- _Input data_
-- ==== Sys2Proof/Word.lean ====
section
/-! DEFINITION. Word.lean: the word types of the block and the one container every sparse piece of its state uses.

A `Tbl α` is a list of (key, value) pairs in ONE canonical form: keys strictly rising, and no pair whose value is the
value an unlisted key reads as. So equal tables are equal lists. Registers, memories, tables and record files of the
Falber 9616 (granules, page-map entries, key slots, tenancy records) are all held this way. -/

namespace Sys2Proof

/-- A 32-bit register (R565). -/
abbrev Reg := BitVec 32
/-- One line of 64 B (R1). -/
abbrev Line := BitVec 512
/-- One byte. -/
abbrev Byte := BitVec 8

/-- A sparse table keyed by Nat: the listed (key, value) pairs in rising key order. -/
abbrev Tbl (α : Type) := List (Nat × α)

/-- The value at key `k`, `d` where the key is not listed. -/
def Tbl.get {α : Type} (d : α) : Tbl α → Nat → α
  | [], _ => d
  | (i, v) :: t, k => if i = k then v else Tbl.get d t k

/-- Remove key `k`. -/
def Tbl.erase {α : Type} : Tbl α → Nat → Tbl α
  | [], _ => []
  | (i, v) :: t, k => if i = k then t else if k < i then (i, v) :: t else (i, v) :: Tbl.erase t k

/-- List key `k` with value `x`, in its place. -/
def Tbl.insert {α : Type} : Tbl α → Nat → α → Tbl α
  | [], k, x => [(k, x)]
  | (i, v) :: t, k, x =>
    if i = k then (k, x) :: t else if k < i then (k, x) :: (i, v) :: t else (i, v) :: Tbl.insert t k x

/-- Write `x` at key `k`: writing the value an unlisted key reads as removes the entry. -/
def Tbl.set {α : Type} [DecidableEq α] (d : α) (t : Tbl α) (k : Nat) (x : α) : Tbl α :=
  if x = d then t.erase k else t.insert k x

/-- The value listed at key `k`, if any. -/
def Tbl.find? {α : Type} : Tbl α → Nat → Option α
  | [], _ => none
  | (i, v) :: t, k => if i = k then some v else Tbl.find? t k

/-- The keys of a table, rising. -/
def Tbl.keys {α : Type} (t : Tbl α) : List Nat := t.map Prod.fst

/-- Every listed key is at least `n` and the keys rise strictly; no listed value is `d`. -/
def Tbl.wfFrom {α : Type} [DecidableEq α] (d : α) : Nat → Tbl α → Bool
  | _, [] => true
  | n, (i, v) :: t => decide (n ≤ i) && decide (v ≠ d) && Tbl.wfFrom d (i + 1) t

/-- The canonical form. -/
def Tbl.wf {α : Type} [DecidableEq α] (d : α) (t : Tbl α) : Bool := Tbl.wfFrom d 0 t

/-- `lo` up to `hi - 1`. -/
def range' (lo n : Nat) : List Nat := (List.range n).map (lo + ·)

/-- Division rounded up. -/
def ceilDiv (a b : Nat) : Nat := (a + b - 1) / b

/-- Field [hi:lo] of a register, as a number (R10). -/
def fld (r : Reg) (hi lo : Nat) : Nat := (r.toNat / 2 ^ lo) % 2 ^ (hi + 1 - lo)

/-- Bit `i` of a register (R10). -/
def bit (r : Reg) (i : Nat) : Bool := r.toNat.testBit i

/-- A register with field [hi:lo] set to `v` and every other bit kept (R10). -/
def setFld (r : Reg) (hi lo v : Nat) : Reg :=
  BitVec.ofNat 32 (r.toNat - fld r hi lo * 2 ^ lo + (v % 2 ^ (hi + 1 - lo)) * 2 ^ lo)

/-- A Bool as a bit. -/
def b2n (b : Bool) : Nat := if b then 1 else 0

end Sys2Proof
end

- _Exercise details_
The reply should hold only the lines from the beginning of the listing to the line with "abbrev Byte := BitVec 8", both ends included, unchanged.

- _Problem solution_
-- ==== Sys2Proof/Word.lean ====
section
/-! DEFINITION. Word.lean: the word types of the block and the one container every sparse piece of its state uses.

A `Tbl α` is a list of (key, value) pairs in ONE canonical form: keys strictly rising, and no pair whose value is the
value an unlisted key reads as. So equal tables are equal lists. Registers, memories, tables and record files of the
Falber 9616 (granules, page-map entries, key slots, tenancy records) are all held this way. -/

namespace Sys2Proof

/-- A 32-bit register (R565). -/
abbrev Reg := BitVec 32
/-- One line of 64 B (R1). -/
abbrev Line := BitVec 512
/-- One byte. -/
abbrev Byte := BitVec 8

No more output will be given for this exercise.